## Problem to work on
Only the lines from the top of the data through the one with "(∀ (w : DWord)" are to be written out, each exactly as it stands.
··· Provided records ···
-- ==== Sys2Proof/Certificates/Slice0/Obligations.lean ====
section
/-! DEFINITION. The statements of this model, each a proposition about it, for the provers. -/
section SliceStatements
open Sys2Proof Sys2Proof.Machine

/-! ### Encoding -/

/-- Decode of encode, for every well-formed instruction word (R111 to R120, R128) and epilogue word (R121), and the eight
bytes of a word give the word back (R2). -/
def Obligations.DecodeOfEncodeIsIdentity : Prop :=
  (∀ i : Instr, i.com?.isSome = true → i.wellFormed = true → decodeWord (encode i) = .ok i) ∧
  (∀ i : Instr, i.isEp = true → i.wellFormed = true → decodeEp (encodeEp i) = some i) ∧
  (∀ w : DWord, wordOfBytes (bytesOfWord w) = w)

/-- Every word that the decoder accepts as a well-formed instruction is the encoding of that instruction: no two words are
one instruction, and no bit of a word goes unread. -/
def Obligations.AcceptedWordsAreCanonical : Prop :=
  (∀ (w : DWord) (i : Instr), decodeWord w = .ok i → i.wellFormed = true → encode i = w) ∧
  (∀ (w : Word) (i : Instr), decodeEp w = some i → encodeEp i = w)

/-! ### The step -/

/-- A step of the split whose turn it is runs the instruction that the next word of its clause decodes to, with the word
taken off the clause, the index and the windows moved on before it, and the end of the clause looked at after it. Beside
these, a step makes buffered stores visible before a release, opens the window of an instruction that no lane passes, counts
the pages of the commands issued, notes the registers written for the splits that restart (R141, R321), and forgets what came from other
packages for the instruction (R180): with none of these to do, the state before is that with the word taken off, and the state after
that of the meaning with the clause ended. A split that waits off its port issues only once a port is open to it (R64, R95).

With an event of the opcode table as the environment's choice on the agenda, a step runs it by its meaning. An epilogue processor whose turn it is runs the next word of its program (R237). -/
def Obligations.StepRunsTheDecodedInstruction : Prop :=
  (∀ (s : State) (c : Cur) (w : DWord) (i : Instr), PortAdmits s c w i →
    step s = match exec i (s.issuing c i) with
      | .next t => .next (s.issued c i t)
      | o => o) ∧
  (∀ (s : State) (c : Cur) (i : Instr), s.wbuf = [] → (i.longLatency = false ∨ i.cls < 4 ∨ (i.com?.map c.acts).getD false = true) →
    s.issuing c i = s.put { c with split := c.split.advance i }) ∧
  (∀ (s t : State) (c : Cur) (i : Instr), (∀ k ∈ t.teams, ∀ q ∈ k.2.cmds, q.1 < s.nextId) → destRegs i .s = [] →
    (destRegs i .v = [] ∨ c.split.staleV = []) → t.asksNothing c.ref → s.issued c i t = t.finish c.ref) ∧
  ((∀ (s : State) (i : Instr) (rest : List Input), s.agenda = .event i :: rest → i.isEvent = true →
    step s = exec i { s with agenda := rest }) ∧
  (∀ (s : State) (core : Nat) (w : Word) (rest : List Word) (i : Instr), s.agenda = [] → s.turn = .epilogue core →
    (s.core core).epi.prog = w :: rest → decodeEp w = some i →
    step s = exec i (s.modCore core fun k => { k with epi := { k.epi with prog := rest } })))

/-- The detail of ILLOP, ILLCLAUSE and HAZARD, which TRAPINFO holds in its low word (R131): the instruction's index or the mark of
the header, zeros, the reason, zeros. A word that is no instruction, or breaks a rule of its instruction, raises ILLOP with its
index and the reason of R129; a write to a register that an open window covers (R125) raises HAZARD with its index and reason 0; a
clause that fails a check (R130) raises the trap of the check. Nothing of the word is carried out. Of several rules that a word
breaks, which one gives the reason is the model's own choice: log 10. -/
def Obligations.IllegalWordsTrap : Prop :=
  (∀ (idx reason : Nat), idx < 16 → reason < 256 →
    let d := illDetail (some idx) reason
    let h := illDetail none reason
    field (d.setWidth 64) 0 4 = idx ∧ d.getLsbD 4 = false ∧ field (h.setWidth 64) 0 4 = 0 ∧ h.getLsbD 4 = true ∧
    ∀ x ∈ [d, h], field (x.setWidth 64) 5 3 = 0 ∧ field (x.setWidth 64) 8 8 = reason ∧ field (x.setWidth 64) 16 16 = 0) ∧
  (∀ act split cls code detail, (trapInfo act split cls code detail).extractLsb' 0 32 = detail) ∧
  (∀ (s : State) (c : Cur) (w : DWord) (rest : List DWord), s.agenda = [] → s.cur? = some c → c.team.status ≠ .saved →
    c.split.opn = true → c.split.park = .none → c.split.code = w :: rest →
    (∀ k, decodeWord w = .error k → step s = .next (s.fatal c.ref .illop (illDetail (some c.split.idx) k))) ∧
    (∀ i k, decodeWord w = .ok i → i.illegal c.group.budget = some k →
      (c.split.waits = false ∨ s.portOpen c = true) → step s = .next (s.fatal c.ref .illop (illDetail (some c.split.idx) k))) ∧
    (∀ i, decodeWord w = .ok i → i.illegal c.group.budget = none → (c.split.waits = false ∨ s.portOpen c = true) →
      (c.windowHolds || c.counterFull i || c.fenceHolds i || s.unitHolds c i) = false → c.hazard i = true →
      step s = .next (s.fatal c.ref .hazard (illDetail (some c.split.idx) 0)))) ∧
  (∀ (s : State) (c : Cur) (cause : Cause) (idx : Option Nat) (reason : Nat),
    s.clauseTrap c (.ill cause idx reason) = s.fatal c.ref cause (illDetail idx reason))

/-! ### Integer, bit and move instructions -/

/-- The integer and bit instructions of format R: each writes its destination, a pair for a 64-bit type, with the result of its
rule (R156, R346, R359, R385, R393, R396, R410, R422, R439, R445 and the entries of 13 to 16) in every lane that passes, and changes
nothing else.

The immediate forms: each writes its 32-bit destination with the result of its rule (R377, R385, R439) on A and the extended immediate
(R114), and MOVI its immediate (R115, R409), in every lane that passes; nothing else changes. -/
def Obligations.IntegerInstructionsComplete : Prop :=
  (∀ (s : State) (c : Cur) (f : FmtR), s.cur? = some c → PairOk f.t.is64 f.d →
    Computes (.iadd f) s c f.com f.ds f.t.is64 f.d.toNat (fun l => intBin f.t (FmtR.sat f) (· + ·) (c.rA f l) (c.rB f l)) ∧
    Computes (.isub f) s c f.com f.ds f.t.is64 f.d.toNat (fun l => intBin f.t (FmtR.sat f) (· - ·) (c.rA f l) (c.rB f l)) ∧
    Computes (.imul f) s c f.com f.ds f.t.is64 f.d.toNat (fun l => intBin f.t (FmtR.sat f) (· * ·) (c.rA f l) (c.rB f l)) ∧
    Computes (.imad f) s c f.com f.ds f.t.is64 f.d.toNat (fun l => imad f.t (FmtR.sat f) (FmtR.hi f) (c.rA f l) (c.rB f l) (c.rC f l)) ∧
    Computes (.imin f) s c f.com f.ds f.t.is64 f.d.toNat (fun l => intBin f.t false min (c.rA f l) (c.rB f l)) ∧
    Computes (.imax f) s c f.com f.ds f.t.is64 f.d.toNat (fun l => intBin f.t false max (c.rA f l) (c.rB f l)) ∧
    Computes (.iabs f) s c f.com f.ds f.t.is64 f.d.toNat (fun l => intBin f.t (FmtR.sat f) (fun x _ => (x.natAbs : Int)) (c.rA f l) 0) ∧
    Computes (.shl f) s c f.com f.ds f.t.is64 f.d.toNat (fun l => shiftElems f.t shlElem (c.rA f l) (c.rB1 f l)) ∧
    Computes (.shr f) s c f.com f.ds f.t.is64 f.d.toNat (fun l => shiftElems f.t shrElem (c.rA f l) (c.rB1 f l)) ∧
    Computes (.sar f) s c f.com f.ds f.t.is64 f.d.toNat (fun l => shiftElems f.t sarElem (c.rA f l) (c.rB1 f l)) ∧
    Computes (.log3 f) s c f.com f.ds f.t.is64 f.d.toNat
      (fun l => log3 f.c (c.rA f l) (c.rB f l) (c.src f.ds f.t.is64 f.d l)) ∧
    Computes (.popc f) s c f.com f.ds false f.d.toNat (fun l => BitVec.ofNat 64 (popCount f.t.width (c.rA f l))) ∧
    Computes (.clz f) s c f.com f.ds false f.d.toNat (fun l => BitVec.ofNat 64 (leadingZeros f.t.width (c.rA f l))) ∧
    Computes (.bfx f) s c f.com f.ds f.t.is64 f.d.toNat (fun l => bfx f.t (c.rA f l) (c.rB1 f l)) ∧
    Computes (.bfi f) s c f.com f.ds f.t.is64 f.d.toNat
      (fun l => bfi f.t (c.rA f l) (c.rB f l) (loWord (c.src f.cs false f.c l))) ∧
    Computes (.lea f) s c f.com f.ds f.t.is64 f.d.toNat (fun l => lea f.t (f.c.toNat % 64) (c.rA f l) (c.rB1 f l)) ∧
    Computes (.sel f) s c f.com f.ds f.t.is64 f.d.toNat
      (fun l => if (c.rdP (f.c.toNat % 8)).getLsbD l then c.rA f l else c.rB f l) ∧
    Computes (.mov f) s c f.com f.ds f.t.is64 f.d.toNat (fun l => c.rA f l)) ∧
  ((∀ (s : State) (c : Cur) (f : FmtI), s.cur? = some c →
    Computes (.iaddImm f) s c f.com f.ds false f.d.toNat (fun l => intBin f.t false (· + ·) (c.iA f l) (FmtI.intImm f)) ∧
    Computes (.isubImm f) s c f.com f.ds false f.d.toNat (fun l => intBin f.t false (· - ·) (c.iA f l) (FmtI.intImm f)) ∧
    Computes (.imulImm f) s c f.com f.ds false f.d.toNat (fun l => intBin f.t false (· * ·) (c.iA f l) (FmtI.intImm f)) ∧
    Computes (.iminImm f) s c f.com f.ds false f.d.toNat (fun l => intBin f.t false min (c.iA f l) (FmtI.intImm f)) ∧
    Computes (.imaxImm f) s c f.com f.ds false f.d.toNat (fun l => intBin f.t false max (c.iA f l) (FmtI.intImm f)) ∧
    Computes (.shlImm f) s c f.com f.ds false f.d.toNat (fun l => shiftElems f.t shlElem (c.iA f l) (f.imm.signExtend 32)) ∧
    Computes (.shrImm f) s c f.com f.ds false f.d.toNat (fun l => shiftElems f.t shrElem (c.iA f l) (f.imm.signExtend 32)) ∧
    Computes (.sarImm f) s c f.com f.ds false f.d.toNat (fun l => shiftElems f.t sarElem (c.iA f l) (f.imm.signExtend 32)) ∧
    Computes (.faddImm f) s c f.com f.ds false f.d.toNat
      (fun l => floatI f.t f.rm.toNat (FVal.add f.rm.toNat) (c.iA f l) (FmtI.floatImm f)) ∧
    Computes (.fmulImm f) s c f.com f.ds false f.d.toNat (fun l => floatI f.t f.rm.toNat FVal.mul (c.iA f l) (FmtI.floatImm f)) ∧
    Computes (.fminImm f) s c f.com f.ds false f.d.toNat (fun l => floatI f.t 0 FVal.min (c.iA f l) (FmtI.floatImm f)) ∧
    Computes (.fmaxImm f) s c f.com f.ds false f.d.toNat (fun l => floatI f.t 0 FVal.max (c.iA f l) (FmtI.floatImm f))) ∧
  (∀ (s : State) (c : Cur) (f : FmtL), s.cur? = some c →
    Computes (.movi f) s c f.com f.ds false f.d.toNat (fun _ => f.imm.setWidth 64)))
···
## Your response
-- ==== Sys2Proof/Certificates/Slice0/Obligations.lean ====
section
/-! DEFINITION. The statements of this model, each a proposition about it, for the provers. -/
section SliceStatements
open Sys2Proof Sys2Proof.Machine

/-! ### Encoding -/

/-- Decode of encode, for every well-formed instruction word (R111 to R120, R128) and epilogue word (R121), and the eight
bytes of a word give the word back (R2). -/
def Obligations.DecodeOfEncodeIsIdentity : Prop :=
  (∀ i : Instr, i.com?.isSome = true → i.wellFormed = true → decodeWord (encode i) = .ok i) ∧
  (∀ i : Instr, i.isEp = true → i.wellFormed = true → decodeEp (encodeEp i) = some i) ∧
  (∀ w : DWord, wordOfBytes (bytesOfWord w) = w)

/-- Every word that the decoder accepts as a well-formed instruction is the encoding of that instruction: no two words are
one instruction, and no bit of a word goes unread. -/
def Obligations.AcceptedWordsAreCanonical : Prop :=
  (∀ (w : DWord) (i : Instr), decodeWord w = .ok i → i.wellFormed = true → encode i = w) ∧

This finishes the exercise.